AIM OF THE TASK » In the entries that follow, find every line containing "match" and copy it.

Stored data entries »
/-- The element that a command reads from the slot of its bound element, or the late fault with its address (R220, R230). -/
def readElement (s : State) (r : RingRef) : Except (Cause × Word) (Element × List Byte) :=
  match ringEntry s r.cl r.id with
  | none => .error (.ringFault, localVa r.addr)
  | some e =>
    if e.broken then .error (.ringFault, localVa r.addr)
    else
      let g := geomOf e.dw0
      let off := g.slot r.x
      let a := sramLoc r.cl off
      let c := tagCode (s.mem.tag a)
      match codeWidth c with
      | none => .error (.formatFault, localVa off)
      | some w =>
        let n := elementBytes w
        if c = 0 ∨ c = 0x40 then .error (.formatFault, localVa off)
        else if 2 ^ g.lsz < n then .error (.ringFault, localVa off)
        else
          let tags := (below (n / 64)).map (fun k => s.mem.tag (a + 64 * k))
          match (below (n / 64)).find? (fun k => locPoisoned s (a + 64 * k)) with
          | some k => .error (.poison, localVa (off + 64 * k))
          | none =>
            if tags.any (fun t => tagCode t != c) then .error (.formatFault, localVa off)
            else
              let bs := s.mem.bytes a n
              .ok (⟨c, rowsFrom w bs, tags.map tagScale⟩, bs)

/-! ## The step (R221) -/

/-- RoundAcc: the exact sum of the old accumulator and the products, rounded once; no finite sum becomes infinite (R221). -/
def roundAcc (acc : Nat) (prods : List Num) : Nat := clampF32 (prods.foldl (fun t p => t.add p) (f32 acc))

/-- The 64 products of one output. -/
def dots (row col : List Num) : List Num := List.zipWith (fun a b => a.mul b) row col

/-- The columns of rows. -/
def columns (rows : List (List Num)) : List (List Num) := (below 64).map (fun n => rows.map (fun r => r.getD n (.zero false)))

/-- floor(log2 |x|) of a nonzero finite value. -/
def numLog (x : Num) : Option Int :=
  match x with
  | .fin m e => some ((Nat.log2 m.natAbs : Int) + e)
  | _ => none

/-- Whether an output cancels at a distance (R224). -/
def cancels (dist : Nat) (prods : List Num) : Bool :=
  prods.all (fun p => p.isFinite) &&
    (match (prods.filterMap numLog) with
     | [] => false
     | x :: t =>
       let emax := t.foldl max x
       match numLog (prods.foldl (fun t p => t.add p) (.zero true)) with
       | some l => decide (l < emax - dist)
       | none => true)

/-- The products of all 4,096 outputs, in row order, of A's rows and B's columns. -/
def allProducts (a b : List (List Num)) : List (List Num) :=
  let cols := columns b
  a.flatMap (fun r => cols.map (fun c => dots r c))

/-- The outputs of a step that cancel. -/
def cancelCount (dist : Nat) (ps : List (List Num)) : Nat := ps.countP (cancels dist)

PROBLEM SOLUTION »
  match ringEntry s r.cl r.id with
      match codeWidth c with
          match (below (n / 64)).find? (fun k => locPoisoned s (a + 64 * k)) with
  match x with
    (match (prods.filterMap numLog) with
       match numLog (prods.foldl (fun t p => t.add p) (.zero true)) with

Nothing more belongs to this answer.